16 Jun How to Help Kids with Homework (Without Doing It for Them!)
How to Help Kids with Homework (Without Doing It for them!)
It’s hard to find anyone – child or parent – saying homework is their favourite thing. It’s natural, isn’t it? After a long day at school, so many activities and playtime are done, how can a child have the patience to sit down and go through the homework? And for parents returning after a tiring day, this is only a nightmare!
The result? You take up the homework and finish it quickly for your child or give them out all the answers as they absent-mindedly note down. Homework for kindergarten is elementary to finish this way. Everyone is happy – the child, the parents and the teacher. But doesn’t this beat the entire purpose of the homework! Why are children given so much work anyway?
Well, as the experts suggest, there are several reasons why the children are given homework for kindergarten and why they should be doing it themselves. Some of them being:
- For the teacher to evaluate, how much an individual child has grasped whatever is being taught
- For the children to put in efforts and asking questions to parents or teachers for better understanding
- Helping the children learn qualities like independence, self-sufficiency and time management
- Repetition within a time frame helps the child remember the learning for a longer time
With those benefits, you may be wondering, how you can help your child without doing it for them. There are several ways of getting your child to do their homework for kindergarten, some of which are listed below –
- Identify the best location for doing the homework
- Not every child has the same attention span and playing habits.
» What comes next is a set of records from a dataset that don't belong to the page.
@[simp] theorem State.accept_busy (s : State) (w : CmdWord) : (s.accept w).busy = true := rfl
@[simp] theorem State.accept_cmd (s : State) (w : CmdWord) : (s.accept w).cmd = w := rfl
@[simp] theorem State.accept_stepNo (s : State) (w : CmdWord) : (s.accept w).stepNo = 0 := rfl
@[simp] theorem State.accept_tmp (s : State) (w : CmdWord) : (s.accept w).tmp = s.tmp := rfl
@[simp] theorem State.accept_cmdPort (s : State) (w : CmdWord) : (s.accept w).cmdPort = none := rfl
@[simp] theorem State.accept_rsp (s : State) (w : CmdWord) : (s.accept w).rsp = s.rsp := rfl
@[simp] theorem State.accept_regPort (s : State) (w : CmdWord) : (s.accept w).regPort = s.regPort := rfl
@[simp] theorem State.accept_regs (s : State) (w : CmdWord) : (s.accept w).regs = s.regs := rfl
@[simp] theorem State.accept_board (s : State) (w : CmdWord) : (s.accept w).board = s.board := rfl
@[simp] theorem State.accept_draws (s : State) (w : CmdWord) : (s.accept w).draws = s.draws := rfl
@[simp] theorem State.accept_moves (s : State) (w : CmdWord) : (s.accept w).moves = s.moves := rfl

@[simp] theorem State.openStep_busy (s : State) : (s.openStep).busy = s.busy := rfl
@[simp] theorem State.openStep_cmd (s : State) : (s.openStep).cmd = s.cmd := rfl
@[simp] theorem State.openStep_stepNo (s : State) : (s.openStep).stepNo = s.stepNo := rfl
@[simp] theorem State.openStep_tmp (s : State) : (s.openStep).tmp = s.tmp := rfl
@[simp] theorem State.openStep_cmdPort (s : State) : (s.openStep).cmdPort = s.cmdPort := rfl
@[simp] theorem State.openStep_rsp (s : State) : (s.openStep).rsp = none := rfl
@[simp] theorem State.openStep_regPort (s : State) :
    (s.openStep).regPort = if nextMove s = .seq then .idle else waiting s.regPort := rfl

/-- What a step of SEQ starts from: nothing shown at the ports. -/
theorem openStep_of_seq {s : State} (h : nextMove s = .seq) :
    s.openStep = { s with rsp := none, regPort := .idle, moves := s.moves.tail } := by
  simp only [State.openStep, h, if_true]

/-- What a step of any other agent starts from: a request that waits stays up (20 R62). -/
theorem openStep_of_other {s : State} (h : nextMove s ≠ .seq) :
    s.openStep = { s with rsp := none, regPort := waiting s.regPort, moves := s.moves.tail } := by
  simp only [State.openStep, if_neg h]

@[simp] theorem State.openStep_regs (s : State) : (s.openStep).regs = s.regs := rfl
@[simp] theorem State.openStep_board (s : State) : (s.openStep).board = s.board := rfl
@[simp] theorem State.openStep_draws (s : State) : (s.openStep).draws = s.draws := rfl
@[simp] theorem State.openStep_moves (s : State) : (s.openStep).moves = s.moves.tail := rfl

@[simp] theorem State.resetSeq_busy (s : State) (w : CmdWord) (v : PwmWord) : (s.resetSeq w v).busy = false := rfl
@[simp] theorem State.resetSeq_cmd (s : State) (w : CmdWord) (v : PwmWord) : (s.resetSeq w v).cmd = w := rfl
@[simp] theorem State.resetSeq_stepNo (s : State) (w : CmdWord) (v : PwmWord) : (s.resetSeq w v).stepNo = 0 := rfl
@[simp] theorem State.resetSeq_tmp (s : State) (w : CmdWord) (v : PwmWord) : (s.resetSeq w v).tmp = v := rfl
@[simp] theorem State.resetSeq_cmdPort (s : State) (w : CmdWord) (v : PwmWord) : (s.resetSeq w v).cmdPort = s.cmdPort := rfl
@[simp] theorem State.resetSeq_rsp (s : State) (w : CmdWord) (v : PwmWord) : (s.resetSeq w v).rsp = none := rfl
@[simp] theorem State.resetSeq_regPort (s : State) (w : CmdWord) (v : PwmWord) : (s.resetSeq w v).regPort = .idle := rfl
@[simp] theorem State.resetSeq_regs (s : State) (w : CmdWord) (v : PwmWord) : (s.resetSeq w v).regs = s.regs := rfl
@[simp] theorem State.resetSeq_board (s : State) (w : CmdWord) (v : PwmWord) : (s.resetSeq w v).board = s.board := rfl
@[simp] theorem State.resetSeq_draws (s : State) (w : CmdWord) (v : PwmWord) : (s.resetSeq w v).draws = s.draws := rfl
@[simp] theorem State.resetSeq_moves (s : State) (w : CmdWord) (v : PwmWord) : (s.resetSeq w v).moves = s.moves := rfl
Hence, it is essential to identify a place they are comfortable in and have minimum distractions. This location should be their oasis when they are doing their homework and have no distractions like TV, kitchen or the playground where they can see other children playing.
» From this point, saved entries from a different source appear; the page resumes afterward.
/-- Settles O47: a step with one masked write changes only registers of the command's unit; the others change no register but
RXQ. -/
theorem commandFrames : Obligations.CommandFrames := by
  intro i s t h
  obtain ⟨hcmd, hport, hboard, hmoves⟩ := exec_keeps h
  have htmp : (∀ cmp, i ≠ .setDuty cmp) → t.tmp = s.tmp := fun hi => exec_keeps_tmp hi h
  have hdraws : (∀ b, i ≠ .transmitByte b) → t.draws = s.draws := fun hi => exec_keeps_draws hi h
  refine ⟨hcmd, hport, hboard, hmoves, ?_⟩
  obtain e | ⟨r, m, v, ha, hg⟩ | ⟨rfl, q, e⟩ := (exec_effect h).regs
  · rw [e]
    exact ⟨rfl, rfl, fun _ => rfl, fun _ => ⟨rfl, fun _ => ⟨rfl, rfl, rfl, rfl⟩⟩,
      fun _ => ⟨rfl, rfl, fun _ => ⟨rfl, rfl, rfl, rfl⟩⟩, fun _ _ _ => rfl, fun _ => ⟨rfl, rfl, rfl, rfl, fun _ => rfl⟩,
      htmp, fun hi => ⟨rfl, rfl, hdraws hi⟩, fun _ => rfl⟩
  · obtain ⟨hclk, -, hen, hpri, hact, hctl, hload, hcmp, htx, hhi, hdhi, hrxq⟩ := storeReg_frame hg
    -- A register of another unit is not the one written.
    have hne : ∀ {r'}, registerUnit r' ≠ some (commandUnit i) → r ≠ r' := ne_of_registerUnit ha
    have hbank : ∀ q k, registerUnit (.gpio q k) ≠ some (commandUnit i) → (k = .pend → commandUnit i ≠ .interrupts) →
        bankRead (t.regs.banks.get q) k = bankRead (s.regs.banks.get q) k := fun q k => bankRead_of_command_write ha hg
    refine ⟨hhi, hdhi, fun q => Option.some.inj (hbank q .iev nofun nofun), fun hi => ?_, fun hi => ?_, fun hf hr hs => ?_,
      fun hi => ?_, htmp, fun hi => ?_, fun _ => hrxq⟩
    · have hu : some .pins ≠ some (commandUnit i) := fun e => unit_ne_pins hi (Option.some.inj e).symm
      have hk : ∀ q k, registerUnit (.gpio q k) = some .pins → k ≠ .pend →
          bankRead (t.regs.banks.get q) k = bankRead (s.regs.banks.get q) k :=
        fun q k e hp => hbank q k (e ▸ hu) fun e' => absurd e' hp
      exact ⟨hclk (hne hu), fun q => ⟨Option.some.inj (hk q .dir rfl nofun), Option.some.inj (hk q .pur rfl nofun),
        Option.some.inj (hk q .pdr rfl nofun), Option.some.inj (hk q .den rfl nofun)⟩⟩
    · have hi := unit_ne_interrupts hi
      have hu : some .interrupts ≠ some (commandUnit i) := fun e => hi (Option.some.inj e).symm
      exact ⟨hen fun l => hne hu, hpri fun l => hne hu, fun q => ⟨Option.some.inj (hbank q .is hu nofun),
        Option.some.inj (hbank q .ibe hu nofun), Option.some.inj (hbank q .pend nofun fun _ => hi),
        Option.some.inj (hbank q .im hu nofun)⟩⟩
    · exact hact (hne fun e => unit_ne_drive hf hr hs (Option.some.inj e).symm)
    · have hpwm : ∀ {r'}, registerUnit r' = some .pwm → r' ≠ .pwmCmp → r ≠ r' := by
        rintro r' hu hc rfl
        obtain e | ⟨load, cmp, e⟩ := eq_pwmCmp_or_initPwm ha hu
        · exact hc e
        · exact hi load cmp e
      obtain ⟨hctl, hact, hcount⟩ := hctl (hpwm rfl nofun)
      exact ⟨hctl, hload (hpwm rfl nofun), hact, hcount, fun hd => hcmp (hne fun e => unit_ne_pwm hi hd (Option.some.inj e).symm)⟩
    · have hdata : r ≠ .uartData := by
        rintro rfl
        obtain ⟨b, e⟩ := transmitByte_of_writes_data ha
        exact hi b e
      exact ⟨(htx hdata).1, (htx hdata).2, hdraws hi⟩
  · rw [e]
    exact ⟨rfl, rfl, fun _ => rfl, fun _ => ⟨rfl, fun _ => ⟨rfl, rfl, rfl, rfl⟩⟩,
      fun _ => ⟨rfl, rfl, fun _ => ⟨rfl, rfl, rfl, rfl⟩⟩, fun _ _ _ => rfl, fun _ => ⟨rfl, rfl, rfl, rfl, fun _ => rfl⟩,
      htmp, fun hi => ⟨rfl, rfl, hdraws hi⟩, fun hi => absurd rfl hi⟩

end Sys2Proof.Machine

namespace Sys2Proof.Machine

/-! ### One bit after a masked write -/

theorem WriteEffect.store {r : RegId} {m v : RegWord} {s t : State} (h : WriteEffect r m v s t) :
    storeReg (Config.txStaysReady s.draws) r m v s.regs = .next t.regs := by
  obtain ⟨-, -, -, -, -, -, -, -, hg⟩ := h.frame
  exact hg

/-- A bit outside the mask keeps its value, in every register of every bank (20 R64). -/
theorem bank_bit_storeReg {stays : Bool} {r : RegId} {m v : RegWord} {g g' : RegSpace} {q : Port} {n : BankReg} {j : Nat}
    {w w' : RegWord} (h : storeReg stays r m v g = .next g') (hm : ∀ k, r = .gpio q k → m.getLsbD j = false)
    (hw : bankRead (g.banks.get q) n = some w) (hw' : bankRead (g'.banks.get q) n = some w') :
    w'.getLsbD j = w.getLsbD j := by
  by_cases hr : ∃ k, r = .gpio q k
  · obtain ⟨k, rfl⟩ := hr
    have hbit := hm k rfl
    obtain ⟨b, hb, rfl⟩ := storeReg_gpio h
    rw [setBank_banks, PortTable.get_set_self] at hw'
    by_cases hicr : k = .icr ∧ n = .pend
    · obtain ⟨rfl, rfl⟩ := hicr
      cases hb; cases hw; cases hw'
      rw [clearPending_getLsbD, hbit, Bool.false_and, Bool.not_false, Bool.and_true]
    · by_cases hk : k = n
      · subst hk
        have hne : k ≠ .icr := by rintro rfl; cases hw
        rw [bankRead_bankWrite_self hne hb hw] at hw'
        cases hw'
        rw [merge_getLsbD, hbit, if_neg Bool.false_ne_true]
      · rw [bankRead_bankWrite_of_ne hb hk fun e e' => hicr ⟨e', e⟩, hw] at hw'
        cases hw'; rfl
  · rw [bankRead_storeReg_of_ne h (fun e => hr ⟨n, e⟩) fun _ e => hr ⟨_, e⟩, hw] at hw'
    cases hw'; rfl

theorem clkgate_bit_storeReg {stays : Bool} {r : RegId} {m v : RegWord} {g g' : RegSpace} {j : Nat}
    (h : storeReg stays r m v g = .next g') (hm : r = .sysClkgate → m.getLsbD j = false) :
    g'.clkgate.getLsbD j = g.clkgate.getLsbD j := by
  cases r with
  | sysClkgate => cases h; rw [merge_getLsbD, hm rfl, if_neg Bool.false_ne_true]
  | _ =>
    obtain ⟨hclk, -⟩ := storeReg_frame h
    rw [hclk nofun]

/-- A mask within another has no bit where that one has none. -/
theorem getLsbD_of_bitsWithin {m allowed : RegWord} (h : bitsWithin m allowed) {j : Nat} (hj : allowed.getLsbD j = false) :
    m.getLsbD j = false := by
  have hz := congrArg (BitVec.getLsbD · j) h
  by_cases hlt : j < 32
  · simpa [hj, hlt, -BitVec.getLsbD_eq_getElem] using hz
  · exact BitVec.getLsbD_of_ge m j (Nat.le_of_not_lt hlt)

theorem getLsbD_of_bitsWithin_oneHot {m : RegWord} {i j : Nat} (h : bitsWithin m (oneHot i)) (hj : j ≠ i) :
    m.getLsbD j = false :=
  getLsbD_of_bitsWithin h (by rw [oneHot_getLsbD, decide_eq_false hj, Bool.false_and])

/-! ### The pin commands, bit by bit -/

section
variable {port : BitVec 4} {pin : BitVec 8} {p : Port} {k : Fin 8} {bd : Board} {r : RegId} {m v : RegWord} {a : Bool}

/-- What a pin command may write: the bit of its pin in its port's bank, its port's clock bit, and its port's line. -/
theorem pin_command_writes {i : Instr} (hp : portSel port = some p) (hk : pinSel pin = some k)
    (hi : (∃ dir res, i = .configurePin port pin dir res) ∨ ∃ prio edge, i = .attachInterrupt port pin prio edge)
    (h : accessAllowed i bd (.writing r m v a)) :
    (r = .sysClkgate ∧ bitsWithin m (oneHot (bd.clkBit p))) ∨ ((∃ n, r = .gpio p n) ∧ bitsWithin m (oneHot k.val)) ∨
      r = .icEn (bd.irqLine p) ∨ r = .icPri (bd.irqLine p) := by
  obtain ⟨dir, res, rfl⟩ | ⟨prio, edge, rfl⟩ := hi
  · obtain ⟨p', k', hp', hk', h⟩ := h
    cases hp.symm.trans hp'
    cases hk.symm.trans hk'
    obtain h | ⟨hr, hm⟩ := h
    · exact .inl h
    · exact .inr (.inl ⟨by obtain rfl | rfl | rfl | rfl := hr <;> exact ⟨_, rfl⟩, hm⟩)
  · obtain ⟨p', k', hp', hk', h⟩ := h
    cases hp.symm.trans hp'
    cases hk.symm.trans hk'
    obtain ⟨hr, hm⟩ | ⟨hr, -⟩ | ⟨hr, -⟩ := h
    · exact .inr (.inl ⟨by obtain rfl | rfl | rfl | rfl := hr <;> exact ⟨_, rfl⟩, hm⟩)
    · exact .inr (.inr (.inr hr))
    · exact .inr (.inr (.inl hr))

end

/-- Settles O48: each step writes within the bit of the pin, the port's clock bit, or the port's line. -/
theorem pinCommandsTouchOnePin : Obligations.PinCommandsTouchOnePin := by
  intro i port pin p k s t hp hk hen hpri hi h
  obtain e | ⟨r, m, v, ha, hg⟩ | ⟨rfl, -⟩ := (exec_effect h).regs
  · rw [e]
    exact ⟨fun q n w w' j hw hw' _ => by cases hw.symm.trans hw'; rfl, fun _ _ => rfl, fun _ _ => ⟨rfl, rfl⟩⟩
  · have hr := pin_command_writes hp hk hi ha
    refine ⟨fun q n w w' j hw hw' hne => bank_bit_storeReg hg ?_ hw hw', fun j hj => clkgate_bit_storeReg hg ?_,
      fun l hl => ⟨lineRead_icEn_storeReg hen hg ?_, lineRead_icPri_storeReg hpri hg ?_⟩⟩
    · rintro n rfl
      obtain ⟨e, -⟩ | ⟨⟨n', e⟩, hm⟩ | e | e := hr <;> cases e
      exact getLsbD_of_bitsWithin_oneHot hm (hne.resolve_left (absurd rfl))
    · rintro rfl
      obtain ⟨-, hm⟩ | ⟨⟨n', e⟩, -⟩ | e | e := hr
      · exact getLsbD_of_bitsWithin_oneHot hm hj
      all_goals cases e
    · rintro rfl
      obtain ⟨e, -⟩ | ⟨⟨n', e⟩, -⟩ | e | e := hr <;> cases e
      exact hl rfl
    · rintro rfl
      obtain ⟨e, -⟩ | ⟨⟨n', e⟩, -⟩ | e | e := hr <;> cases e
      exact hl rfl
  · obtain ⟨dir, res, e⟩ | ⟨prio, edge, e⟩ := hi <;> cases e

/-! ### Clocks, mask bits, lines and pending flags -/

/-- Writing ones clears no bit. -/
theorem merge_ones_getLsbD_of_set {w m : RegWord} {j : Nat} (h : w.getLsbD j = true) :
    (merge w m m).getLsbD j = true := by
  rw [merge_ones, BitVec.getLsbD_or, h, Bool.true_or]

/-- A command that is one of CONFIGURE_PIN's words, or none of them. -/
theorem configurePin_or_not (i : Instr) :
    (∃ port pin dir res, i = .configurePin port pin dir res) ∨ ∀ port pin dir res, i ≠ .configurePin port pin dir res := by
  cases i with
  | configurePin port pin dir res => exact .inl ⟨port, pin, dir, res, rfl⟩
  | _ => exact .inr nofun

theorem attachInterrupt_or_not (i : Instr) :
    (∃ port pin prio edge, i = .attachInterrupt port pin prio edge) ∨
      ∀ port pin prio edge, i ≠ .attachInterrupt port pin prio edge := by
  cases i with
  | attachInterrupt port pin prio edge => exact .inl ⟨port, pin, prio, edge, rfl⟩
  | _ => exact .inr nofun

/-- The one step that writes SYS.CLKGATE sets a bit (40 R111). -/
theorem exec_keeps_clock_bit {i : Instr} {s t : State} (h : exec i s = .next t) {j : Nat}
    (hj : s.regs.clkgate.getLsbD j = true) : t.regs.clkgate.getLsbD j = true := by
  obtain ⟨port, pin, dir, res, rfl⟩ | hi := configurePin_or_not i
  · obtain h | ⟨p, k, r, -, ⟨-, h⟩ | ⟨n, -, -, h⟩ | ⟨n, -, -, h⟩ | ⟨-, h⟩ | ⟨-, h⟩⟩ := configurePin_next h
    · obtain ⟨-, -, -, -, -, -, -, e⟩ := h.frame
      rw [e]; exact hj
    · rw [← Host.Outcome.next.inj h.store]; exact merge_ones_getLsbD_of_set hj
    all_goals exact (clkgate_bit_storeReg h.store nofun).trans hj
  · obtain ⟨-, -, -, -, -, -, -, hpin, -⟩ := commandFrames i s t h
    rw [(hpin hi).1]; exact hj

/-- The one step that writes a mask register sets a bit (41 R130). -/
theorem exec_keeps_mask_bit {i : Instr} {s t : State} (h : exec i s = .next t) {q : Port} {j : Nat}
    (hj : (s.regs.banks.get q).im.getLsbD j = true) : (t.regs.banks.get q).im.getLsbD j = true := by
  obtain ⟨port, pin, prio, edge, rfl⟩ | hi := attachInterrupt_or_not i
  · have hkeep : ∀ {r m v}, WriteEffect r m v s t → r ≠ .gpio q .im → (t.regs.banks.get q).im.getLsbD j = true := by
      intro r m v h hr
      rw [Option.some.inj (bankRead_storeReg_of_ne h.store hr nofun), hj]
    obtain h | ⟨p, k, -, ⟨-, h⟩ | ⟨-, h⟩ | ⟨-, h⟩ | ⟨-, h⟩ | ⟨-, h⟩ | ⟨-, h⟩⟩ := attachInterrupt_next h
    · obtain ⟨-, -, -, -, -, -, -, e⟩ := h.frame
      rw [e]; exact hj
    · exact hkeep h nofun
    · exact hkeep h nofun
    · exact hkeep h nofun
    · obtain ⟨-, b, hb, e⟩ := h.gpio
      cases hb
      rw [e, setBank_banks, PortTable.get_set]
      split
      · subst q; exact merge_ones_getLsbD_of_set hj
      · exact hj
    · exact hkeep h nofun
    · exact hkeep h nofun
  · obtain ⟨-, -, -, -, -, -, -, -, hattach, -⟩ := commandFrames i s t h
    obtain ⟨-, -, hbank⟩ := hattach hi
    obtain ⟨-, -, -, him⟩ := hbank q
    rw [him]; exact hj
- Plan a schedule that is acceptable to both you and your child
- Some children like to get over with their homework as soon as they are back from school and then enjoy their remaining day. Whereas others want to defer it to the last possible minute. Sit and have a discussion with your child about when will they like to finish their homework. It could be a time when one of the parents is around or after their playtime. Involving a child in decision-making helps get them interested and committed.
- Set policies around the homework time like fixing particular hours for the same. Also, creating incentivisation structures around these policies can make a child more motivated to spend their time doing homework.
- Once the place and the time are decided, it is essential to come up with some ground rule for both the child and parent. No TV or no phone calls. If the child finds this is going to be their time out with the parents, they may even look forward to homework time. Also, try to limit how many questions the child can ask you, while doing the homework, on a day. This will help them rationalise their demands and ask only relevant questions in a fun manner.
Let the kid be the responsible one
Homework time is your child’s time and make them responsible for it. For example, tell them they will get only the scheduled time for their homework, and they need to finish everything within that time. If they waste time, they will have to go to school the next day with incomplete homework as their playtime is also important!
Be the support, not the crutch!
When your kid asks you questions, help them in a way that you don’t directly answer the question, instead let them figure it out for themselves. They will learn to use their logic and deduction abilities much better this way.
Handle anger with patience
However, planned it might be, there will be times when frustration and anger will come into play – either by the child or you the parent. In such situations, handle it patiently. Take a walk, wash your face, set a timer and return only after that time. Apologise to your child if you got angry and then start over. Your child will also learn to keep their anger in check, following your example.
These simple practices can alleviate the fear of homework amongst your kids and make them self-reliant and happy.